There I was listening Bernanke’s press conference in the background, not on television but on the Fed’s Ustream channel. It’s one of the best technologies around but it is not reserved for the elite; you and I can have a channel on Ustream too, and instantly broadcast to the world anything going on in front of us. I could broadcast my breakfast to billions if I choose to do so. So the Fed uses it, same as millions of others.
Thanks private sector: you have done yet another thing that no government agency could have ever done.
Back to the bearded one. So Bernanke is going on about his miraculous cure for what ails us — he will print oceans of money! — and thoughts are going my my. So, of course, I decided to record them in real time by tweeting out various passing observations. These comments spin around and circulate here and there to interested parties in this stranger land called Twitter, where your communication experience is 100% tailored to meet each user’s needs. (You can follow me @jeffreyatucker)
Thank you again private sector for making a thing that no one could imagine only a few years ago, and giving it to the whole of humanity.
Some nice people at the Huffington Post noticed my tweets, and dropped me a note to come on their live show to talk further. How is this possible? These people are on the West Coast. No problem. If you have a laptop, you are good to go. No satellite necessary. No studio necessary. Just open, click, and there you are. How? By using a thing that didn’t even exist 18 months ago: Google Hangout. With Google Hangout, you can have up to 10 people doing simultaneous audio and video in real time. The camera automatically switches between the speakers.
By the way, all the stuff I’ve mentioned so far is free. Had I described this stuff to someone ten years ago, that person would have said: sounds amazing but surely it breaks the bank. But leave it to the supposedly money-grubbing private sector to give us the most amazing things in ways that astonish us, even by making them free.
We repay the favor by hardly noticing. In fact, we mostly complain when the service isn’t perfect.
A few hours later, I opened my magic box and received the hangout invitation. Here we are, all five of us piled into one geographically non-contiguous room. The host appears and introduces herself. She is in a real studio. The show begins. She looks like she is on television. She sort of is, except that it is the internet. Who can tell what’s what anymore? She is looking at a big screen that is actually our hangout, and that scene is filmed and broadcasted live on the internet. You only need to show up.
This show is embedded in a frame inside the HuffPo website. Meanwhile, people are commenting on what we are saying. Anyone can jump in and everyone can see it. There are only slight delays in the sound. The picture quality is incredible. The show is fun. There are no technical screw ups at all. It seems stable and wonderful.
Twelve months ago, this experience had just been launched. It improves by the day. The result is the radical democratization of media. Anyone can run a television show. Anyone can be on that show. It wasn’t that long ago when there were three channels and you took what you could get. That was the world as we knew it. We thought it was pretty cool. Now there are billions of channels and everyone has a chance to speak. It is not chaos. It is beautiful, a beautiful anarchy.

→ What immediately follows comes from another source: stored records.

-- ==== Sys2Proof/Machine/Hash.lean ====
section
/-! DEFINITION. SHA-512, HMAC and HKDF (R466, R467), the CRC-64 of R277 and R419, and the signature CRC of R274. -/

namespace Sys2Proof.Machine

/-- The round constants of SHA-512 (FIPS 180-4). -/
def shaK : List DWord :=
  [0x428a2f98d728ae22, 0x7137449123ef65cd, 0xb5c0fbcfec4d3b2f, 0xe9b5dba58189dbbc] ++
  [0x3956c25bf348b538, 0x59f111f1b605d019, 0x923f82a4af194f9b, 0xab1c5ed5da6d8118] ++
  [0xd807aa98a3030242, 0x12835b0145706fbe, 0x243185be4ee4b28c, 0x550c7dc3d5ffb4e2] ++
  [0x72be5d74f27b896f, 0x80deb1fe3b1696b1, 0x9bdc06a725c71235, 0xc19bf174cf692694] ++
  [0xe49b69c19ef14ad2, 0xefbe4786384f25e3, 0x0fc19dc68b8cd5b5, 0x240ca1cc77ac9c65] ++
  [0x2de92c6f592b0275, 0x4a7484aa6ea6e483, 0x5cb0a9dcbd41fbd4, 0x76f988da831153b5] ++
  [0x983e5152ee66dfab, 0xa831c66d2db43210, 0xb00327c898fb213f, 0xbf597fc7beef0ee4] ++
  [0xc6e00bf33da88fc2, 0xd5a79147930aa725, 0x06ca6351e003826f, 0x142929670a0e6e70] ++
  [0x27b70a8546d22ffc, 0x2e1b21385c26c926, 0x4d2c6dfc5ac42aed, 0x53380d139d95b3df] ++
  [0x650a73548baf63de, 0x766a0abb3c77b2a8, 0x81c2c92e47edaee6, 0x92722c851482353b] ++
  [0xa2bfe8a14cf10364, 0xa81a664bbc423001, 0xc24b8b70d0f89791, 0xc76c51a30654be30] ++
  [0xd192e819d6ef5218, 0xd69906245565a910, 0xf40e35855771202a, 0x106aa07032bbd1b8] ++
  [0x19a4c116b8d2d0c8, 0x1e376c085141ab53, 0x2748774cdf8eeb99, 0x34b0bcb5e19b48a8] ++
  [0x391c0cb3c5c95a63, 0x4ed8aa4ae3418acb, 0x5b9cca4f7763e373, 0x682e6ff3d6b2b8a3] ++
  [0x748f82ee5defb2fc, 0x78a5636f43172f60, 0x84c87814a1f0ab72, 0x8cc702081a6439ec] ++
  [0x90befffa23631e28, 0xa4506cebde82bde9, 0xbef9a3f7b2c67915, 0xc67178f2e372532b] ++
  [0xca273eceea26619c, 0xd186b8c721c0c207, 0xeada7dd6cde0eb1e, 0xf57d4f7fee6ed178] ++
  [0x06f067aa72176fba, 0x0a637dc5a2c898a6, 0x113f9804bef90dae, 0x1b710b35131c471b] ++
  [0x28db77f523047d84, 0x32caab7b40c72493, 0x3c9ebe0a15c9bebc, 0x431d67c49c100d4c] ++
  [0x4cc5d4becb3e42b6, 0x597f299cfc657e2a, 0x5fcb6fab3ad6faec, 0x6c44198c4a475817]

/-- The initial chaining words of SHA-512 (FIPS 180-4). -/
def shaH0 : List DWord :=
  [0x6a09e667f3bcc908, 0xbb67ae8584caa73b, 0x3c6ef372fe94f82b, 0xa54ff53a5f1d36f1, 0x510e527fade682d1, 0x9b05688c2b3e6c1f, 0x1f83d9abfb41bd6b, 0x5be0cd19137e2179]

/-- Rotate right. -/
def rotr (x : DWord) (k : Nat) : DWord := x.rotateRight k

/-- The next `k` schedule words after a window of 16. -/
def shaSchedule : Nat → List DWord → List DWord
  | 0, _ => []
  | k + 1, w =>
    let a := nth w 1 0
    let b := nth w 14 0
    let s0 := rotr a 1 ^^^ rotr a 8 ^^^ (a >>> 7)
    let s1 := rotr b 19 ^^^ rotr b 61 ^^^ (b >>> 6)
    let n := s1 + nth w 9 0 + s0 + nth w 0 0
    n :: shaSchedule k (w.drop 1 ++ [n])

/-- The eight working words. -/
structure Sha8 where
  a : DWord
  b : DWord
  c : DWord
  d : DWord
  e : DWord
  f : DWord
  g : DWord
  h : DWord

/-- One round with constant plus word `kw`. -/
def shaRound (s : Sha8) (kw : DWord) : Sha8 :=
  let s1 := rotr s.e 14 ^^^ rotr s.e 18 ^^^ rotr s.e 41
  let ch := (s.e &&& s.f) ^^^ (~~~s.e &&& s.g)
  let t1 := s.h + s1 + ch + kw
  let s0 := rotr s.a 28 ^^^ rotr s.a 34 ^^^ rotr s.a 39
  let mj := (s.a &&& s.b) ^^^ (s.a &&& s.c) ^^^ (s.b &&& s.c)
  ⟨t1 + (s0 + mj), s.a, s.b, s.c, s.d + t1, s.e, s.f, s.g⟩

/-- The chaining words after one 128-byte block. -/
def shaBlock (h : List DWord) (blk : List Byte) : List DWord :=
  let w := (chunks 8 16 blk).map (fun b => BitVec.ofNat 64 (beNat b))
  let ws := w ++ shaSchedule 64 w
  let s0 : Sha8 := ⟨nth h 0 0, nth h 1 0, nth h 2 0, nth h 3 0, nth h 4 0, nth h 5 0, nth h 6 0, nth h 7 0⟩
  let s := (List.zipWith (· + ·) shaK ws).foldl shaRound s0
  [s0.a + s.a, s0.b + s.b, s0.c + s.c, s0.d + s.d, s0.e + s.e, s0.f + s.f, s0.g + s.g, s0.h + s.h]

/-- A computation that has hashed nothing. -/
def ShaState.start : ShaState := { h := shaH0, buf := [], len := 0 }

/-- Absorb bytes: every whole block is hashed, the rest waits. -/
def ShaState.absorb (t : ShaState) (bs : List Byte) : ShaState :=
  let b := t.buf ++ bs
  let k := b.length / 128
  { h := (chunks 128 k b).foldl shaBlock (if t.h.isEmpty then shaH0 else t.h), buf := b.drop (128 * k), len := t.len + bs.length }

/-- The digest of what was absorbed. -/
def ShaState.digest (t : ShaState) : Digest :=
  let z := (111 + 128 - t.buf.length % 128) % 128
  let f := t.absorb ((0x80 : Byte) :: List.replicate z 0 ++ beBytes 16 (8 * t.len))
  BitVec.ofNat 512 (f.h.foldl (fun a w => a * 2 ^ 64 + w.toNat) 0)

/-- SHA-512 of a byte string. -/
def sha512 (bs : List Byte) : Digest := (ShaState.start.absorb bs).digest

/-- The 64 bytes of a digest, in the order of FIPS 180-4. -/
def digestBytes (d : Digest) : List Byte := beBytes 64 d.toNat

/-- The digest whose bytes are given. -/
def digestOf (bs : List Byte) : Digest := BitVec.ofNat 512 (beNat (fitBytes 64 bs))

/-- HMAC-SHA-512 (RFC 2104). -/
def hmac512 (key msg : List Byte) : List Byte :=
  let k := fitBytes 128 (if key.length > 128 then digestBytes (sha512 key) else key)
  let inner := digestBytes (sha512 (k.map (· ^^^ 0x36) ++ msg))
  digestBytes (sha512 (k.map (· ^^^ 0x5c) ++ inner))

/-- The blocks T(i), T(i+1), … of HKDF-Expand (RFC 5869). -/
def hkdfBlocks (prk info : List Byte) : Nat → Nat → List Byte → List Byte
  | 0, _, _ => []
  | n + 1, i, prev =>
    let t := hmac512 prk (prev ++ info ++ [BitVec.ofNat 8 i])
    t ++ hkdfBlocks prk info n (i + 1) t

/-- HKDF-SHA-512 with `len` bytes of output (RFC 5869). -/
def hkdf512 (ikm salt info : List Byte) (len : Nat) : List Byte :=
  (hkdfBlocks (hmac512 salt ikm) info (cdiv len 64) 1 []).take len

/-! ### CRC-64 (R277) -/

/-- Shift one bit out of the CRC register. -/
def crcBit (c : DWord) : DWord := if c.getLsbD 63 then (c <<< 1) ^^^ 0x42F0E1EBA9EA3693 else c <<< 1

/-- Absorb one byte, most significant bit first. -/
def crcByte (c : DWord) (b : Byte) : DWord :=
  crcBit (crcBit (crcBit (crcBit (crcBit (crcBit (crcBit (crcBit (c ^^^ ((b.setWidth 64) <<< 56)))))))))

/-- CRC-64 with initial value all ones, no reflection, final exclusive or with all ones (R277). -/
def crc64 (bs : List Byte) : DWord := bs.foldl crcByte (BitVec.allOnes 64) ^^^ BitVec.allOnes 64

end Sys2Proof.Machine
end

Once again, it is brought to us by the private sector, through free exchange, entrepreneurship, the private ownership of capital, and the price system.
Completing the irony: we were there to talk about a press conference in which Ben Bernanke mapped out his plans to undermine all those institutions. I was the only guest on the show to take issue with him on a fundamental level. Everyone else thought his ideas and plans were pretty good.

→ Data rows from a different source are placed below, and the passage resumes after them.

/-- Convert to a floating-point format with the overflow result `ovr` (R40, R71, R72). A finite source. -/
def FFmt.roundFin (f : FFmt) (ovr : Nat) (r : Rnd) (i : Nat) (neg : Bool) (m : Nat) (e : Int) : Cvt :=
  let sg := if neg then 2 ^ (f.eb + f.mb) else 0
  if m = 0 then { code := sg }
  else if r.sr && f.beyond m e then { code := sg + ovr, sat := true }
  else
    let u := f.unit m e
    let n := (roundUnit r i neg m e u).natAbs
    if f.beyond n u then { code := sg + ovr, sat := true }
    else { code := sg + f.pack n u }

/-- Convert to one of the plain floating-point formats (Table 2.6): beyond range, infinity where the format has one and `satInf` says so,
else the largest finite value; an infinity of a format without one becomes NaN. -/
def FFmt.convert (f : FFmt) (satInf : Bool) (r : Rnd) (i : Nat) (v : Val) : Cvt :=
  match v with
  | .nan => { code := f.nan.getD 0, nonfin := true }
  | .inf neg => match f.inf with
    | some c => { code := (if neg then 2 ^ (f.eb + f.mb) else 0) + c, nonfin := true }
    | none => { code := f.nan.getD 0, nonfin := true }
  | .fin neg m e =>
    let ovr := if satInf then f.inf.getD f.maxCode else f.maxCode
    f.roundFin ovr r i neg m e

/-- Convert to a `w`-bit integer, signed or not (Table 2.6, R72). The encoding is the low `w` bits. -/
def toInteger (w : Nat) (signed : Bool) (r : Rnd) (i : Nat) (v : Val) : Cvt :=
  let hi : Int := if signed then 2 ^ (w - 1) - 1 else 2 ^ w - 1
  let lo : Int := if signed then -2 ^ (w - 1) else 0
  match v with
  | .nan => { code := 0, nonfin := true }
  | .inf neg => { code := intBits w (if neg then lo else hi), sat := true, nonfin := true }
  | .fin neg m e =>
    let z := roundUnit r i neg m e 0
    if z > hi then { code := intBits w hi, sat := true }
    else if z < lo then { code := intBits w lo, sat := true }
    else { code := intBits w z }

/-! ### Format codes (Table 2.1) -/

def fmtB32 : Nat := 0x01
def fmtB16f : Nat := 0x02
def fmtBf : Nat := 0x03
def fmtE4M3 : Nat := 0x04
def fmtE5M2 : Nat := 0x05
def fmtMxE4M3 : Nat := 0x10
def fmtMxE5M2 : Nat := 0x11
def fmtMxE2M3 : Nat := 0x12
def fmtMxE3M2 : Nat := 0x13
def fmtMxE2M1 : Nat := 0x14
def fmtMxInt8 : Nat := 0x15
def fmtB16 : Nat := 0x20
def fmtXB16 : Nat := 0x21
def fmtXP40 : Nat := 0x22
def fmtG128 : Nat := 0x23
def fmtPair : Nat := 0x24
def fmtI32 : Nat := 0x30
def fmtU32 : Nat := 0x31
def fmtU8 : Nat := 0x32

/-- The listed codes (R34). -/
def fmtKnown (f : Nat) : Bool :=
  [0x01, 0x02, 0x03, 0x04, 0x05, 0x10, 0x11, 0x12, 0x13, 0x14, 0x15, 0x20, 0x21, 0x22, 0x23, 0x24, 0x30, 0x31, 0x32].contains f

/-- Is it an MX format? -/
def isMx (f : Nat) : Bool := 0x10 ≤ f && f ≤ 0x15

/-- Blocks of 32 along dimension 0 (R37). -/
def isBlock32 (f : Nat) : Bool := isMx f || f == fmtB16

/-- Blocks of 256 linear indices (R37). -/
def isXB (f : Nat) : Bool := f == fmtXB16 || f == fmtXP40

/-- Has the format a second plane: a block plane or a tail plane (R37)? -/
def hasPlane2 (f : Nat) : Bool := isBlock32 f || isXB f || f == fmtPair

/-- Is it an integer format? -/
def isIntFmt (f : Nat) : Bool := 0x30 ≤ f && f ≤ 0x32

/-- Array input formats (Table 2.1). -/
def isArrayIn (f : Nat) : Bool := f == 0x02 || f == 0x04 || f == 0x05 || isMx f || f == fmtB16

/-- Bits of an element in the element plane (Table 2.1); a pair's head has 16. -/
def elemBits (f : Nat) : Nat :=
  if f = fmtB32 || f = fmtI32 || f = fmtU32 then 32
  else if f = fmtB16f || f = fmtBf || f = fmtB16 || f = fmtXB16 || f = fmtPair then 16
  else if f = fmtXP40 then 40
  else if f = fmtG128 then 128
  else if f = fmtMxE2M3 || f = fmtMxE3M2 then 6
  else if f = fmtMxE2M1 then 4
  else 8

/-- The floating-point layout of an element, for formats that have one. -/
def ffOf (f : Nat) : Option FFmt :=
  if f = fmtB32 then some ffB32
  else if f = fmtB16f then some ffB16
  else if f = fmtBf then some ffBf
  else if f = fmtE4M3 || f = fmtMxE4M3 then some ffE4M3
  else if f = fmtE5M2 || f = fmtMxE5M2 then some ffE5M2
  else if f = fmtMxE2M3 then some ffE2M3
  else if f = fmtMxE3M2 then some ffE3M2
  else if f = fmtMxE2M1 then some ffE2M1
  else none

/-- The value of a head/tail pair (R53). -/
def pairVal (h t : Nat) : Val :=
  match ffBf.decode h with
  | .fin neg m e =>
    if m = 0 then .ofInt (signedOf 8 t) (-141)
    else
      let ex : Int := (h / 128 % 256 : Nat)
      let k : Int := if ex = 0 then -141 else ex - 142
      Val.add (.fin neg m e) (.ofInt (signedOf 8 t) k)
  | v => v

/-- The value of an element: its code and the entry of the second plane that belongs to it (scale, exponent, header or tail), with the grid
floor for G128 (R38, R41, R44, R46, R52, R53). -/
def elemVal (f : Nat) (code blk : Nat) (floor : Int) : Val :=
  if isMx f then
    if blk = 0xFF then .nan
    else if f = fmtMxInt8 then .ofInt (signedOf 8 code) ((blk : Int) - 127 - 6)
    else match ffOf f with
      | some ff => (ff.decode code).scale ((blk : Int) - 127)
      | none => .zero
  else if f = fmtB16 then
    if blk = 0xFF then .nan else .ofInt (signedOf 16 code) ((blk : Int) - 141)
  else if f = fmtXB16 then .ofInt (max (signedOf 16 code) (-32767)) (signedOf 16 blk)
  else if f = fmtXP40 then .ofInt (signedOf 40 code) (signedOf 16 blk)
  else if f = fmtG128 then
    if code = 2 ^ 127 then .nan else .ofInt (signedOf 128 code) floor
  else if f = fmtPair then pairVal code blk
  else if f = fmtI32 then .ofInt (signedOf 32 code) 0
  else if f = fmtU32 then .ofInt (code % 2 ^ 32 : Nat) 0
  else if f = fmtU8 then .ofInt (code % 256 : Nat) 0
  else match ffOf f with
    | some ff => ff.decode code
    | none => .zero

/-- Convert a value to a format without a second plane (Table 2.6). G128 and XP40 are no targets and give 0. -/
def cvtPlain (f : Nat) (r : Rnd) (i : Nat) (v : Val) : Cvt :=
  if f = fmtB32 then ffB32.convert true .rne i v
  else if f = fmtB16f then ffB16.convert true r i v
  else if f = fmtBf then ffBf.convert true r i v
  else if f = fmtE5M2 then ffE5M2.convert false r i v
  else if f = fmtE4M3 then ffE4M3.convert false r i v
  else if f = fmtI32 then toInteger 32 true r i v
  else if f = fmtU32 then toInteger 32 false r i v
  else if f = fmtU8 then toInteger 8 false r i v
  else { code := 0 }

/-! ### Block conversions -/

/-- A converted block: the entry of the second plane, the element codes, and the status of R57. -/
structure CvtBlk where
  blk : Nat
  codes : List Nat
  sat : Bool := false
  nonfin : Bool := false
deriving DecidableEq, Repr

/-- The greatest floor(log2 |v|) ovr the nonzero finite values, if there is one. -/
def maxExpon (vs : List Val) : Option Int :=
  vs.foldl (fun a v => match v with
    | .fin _ m e => if m = 0 then a else some (match a with | some x => max x (exponOf m e) | none => exponOf m e)
    | _ => a) none

/-- The unbiased exponent of the largest normal element value (R43). -/
def mxEmax (f : Nat) : Int :=
  if f = fmtMxE4M3 then 8 else if f = fmtMxE5M2 then 15 else if f = fmtMxE3M2 then 4
  else if f = fmtMxE2M3 then 2 else if f = fmtMxE2M1 then 2 else 0

/-- Round to a multiple of 2^u and saturate at ±lim of them, with the saturation (R48, R72: under SR a value beyond the limit is not
rounded but saturates). -/
def roundCap (lim : Nat) (r : Rnd) (i : Nat) (neg : Bool) (m : Nat) (e u : Int) : Int × Bool :=
  if r.sr && ltFin false lim u false m e then (sgnM neg lim, true)
  else
    let z := roundUnit r i neg m e u
    if z > lim then (lim, true) else if z < -(lim : Int) then (-(lim : Int), true) else (z, false)

/-- One MX element at scale byte `s` (R43). -/
def mxElem (f : Nat) (r : Rnd) (i s : Nat) (v : Val) : Cvt :=
  match v.scale (127 - (s : Int)) with
  | .fin neg m e =>
    if f = fmtMxInt8 then
      let z := roundCap 127 r i neg m e (-6)
      { code := intBits 8 z.1, sat := z.2 }
    else match ffOf f with
      | some ff => ff.roundFin ff.maxCode r i neg m e
      | none => { code := 0 }
  | _ => { code := 0 }

/-- The block's elements with their draw indices. -/
def indexed (is : List Nat) (vs : List Val) : List (Nat × Val) := is.zip vs

/-- `mx_quantise` (R43). `is` are the linear indices of the elements, `r` the rounding of each. -/
def mxQuantise (f : Nat) (r : Nat → Rnd) (is : List Nat) (vs : List Val) : CvtBlk :=
  if vs.any (fun v => !v.isFin) then { blk := 0xFF, codes := vs.map (fun _ => 0), nonfin := true }
  else match maxExpon vs with
    | none => { blk := 0, codes := vs.map (fun _ => 0) }
    | some x =>
      let s := (min (max (x - mxEmax f + 127) 0) 254).toNat
      let cs := (indexed is vs).map (fun p => mxElem f (r p.1) p.1 s p.2)
      { blk := s, codes := cs.map (·.code), sat := cs.any (·.sat) }

/-- One B16 element at block exponent `x`, always RNE (R45). -/
def b16Elem (x : Nat) (v : Val) : Cvt :=
  match v with
  | .fin neg m e =>
    let z := roundCap 32767 Rnd.rne 0 neg m e ((x : Int) - 141)
    { code := intBits 16 z.1, sat := z.2 }
  | _ => { code := 0 }

/-- `b16_from` (R45). -/
def b16From (vs : List Val) : CvtBlk :=
  if vs.any (fun v => !v.isFin) then { blk := 0xFF, codes := vs.map (fun _ => 0), nonfin := true }
  else match maxExpon vs with
    | none => { blk := 0, codes := vs.map (fun _ => 0) }
    | some x =>
      let b := (min (max (x + 127) 0) 254).toNat
      let cs := vs.map (b16Elem b)
      { blk := b, codes := cs.map (·.code), sat := cs.any (·.sat) }

/-- A block header of XB16 or XP40 (Table 2.5). -/
def xbHeader (exp : Int) (ovf nf : Bool) (tally : Nat) : Nat :=
  intBits 16 exp + (if ovf then 2 ^ 16 else 0) + (if nf then 2 ^ 17 else 0) + tally * 2 ^ 32

def xbExp (h : Nat) : Int := signedOf 16 h
def xbOvf (h : Nat) : Bool := bitsOf h 16 1 = 1
def xbNf (h : Nat) : Bool := bitsOf h 17 1 = 1
def xbTally (h : Nat) : Nat := bitsOf h 32 32

/-- A header as the device reads and writes it: the reserved bits are zero (R46). -/
def xbClean (h : Nat) : Nat := h % 2 ^ 18 + xbTally h * 2 ^ 32

/-- Is the exponent in the range of R47? -/
def xbExpOk (x : Int) : Bool := -149 ≤ x && x ≤ 88

/-- One XB16 element: its integer, whether it saturated, whether its source was non-finite (R48). -/
def xb16Elem (exp : Int) (r : Rnd) (i : Nat) (v : Val) : Int × Bool × Bool :=
  match v with
  | .fin neg m e =>
    let z := roundCap 32767 r i neg m e exp
    (z.1, z.2, false)
  | _ => (0, false, true)

/-- `xb16_from` (R48). The second-plane entry is the whole header. -/
def xb16From (exp : Int) (r : Rnd) (is : List Nat) (vs : List Val) : CvtBlk :=
  let es := (indexed is vs).map (fun p => xb16Elem exp r p.1 p.2)
  let ovf := es.any (·.2.1)
  let nf := es.any (·.2.2)
  { blk := xbHeader exp ovf nf (es.filter (·.2.1)).length, codes := es.map (fun e => intBits 16 e.1), sat := ovf, nonfin := nf }

/-- Form a head/tail pair (R54; Table 2.6 for the non-finite sources): head, tail, status. -/
def pairFrom (r : Rnd) (i : Nat) (v : Val) : Nat × Nat × Bool × Bool :=
  match v with
  | .fin neg m e =>
    let h : Cvt := ffBf.roundFin ffBf.maxCode Rnd.rne i neg m e
    let hd := if h.code % 2 ^ 15 = 0 then 0 else h.code
    let ex : Int := (hd / 128 % 256 : Nat)
    let k : Int := if ex = 0 then -141 else ex - 142
    let t : Int := match Val.add (.fin neg m e) (ffBf.decode hd).neg with
      | .fin n q g => roundUnit r i n q g k
      | _ => 0
    (hd, intBits 8 (min (max t (-128)) 127), h.sat, false)
  | _ => (0x7FC0, 0, false, true)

Free enterprise pours its blessings out over the whole of society; society repays the benevolence through indifference and even sympathy for its enemies.
Oh, by the way, you didn’t have to be at the HuffPo that instant to watch the show. Here is the link to the show, which you can watch right now thanks only to….
As to the contents, everyone else in the room presumed several things: 1) Bernanke has the best interest of the economy at heart, 2) the means he is using are the best way to achieve the goal of quickening the recovery, 3) the downside such as dollar depreciation is either not going to happen or is a good thing if it does.
I disputed all three.
1) Bernanke is mostly interested in propping up the system he rules, not the economy in general. 2) The means he is using will have no beneficial effects for economic growth, as illustrated by five years of failure, and 3) the downside is already here in the form of a broken credit system that is robbing the middle class.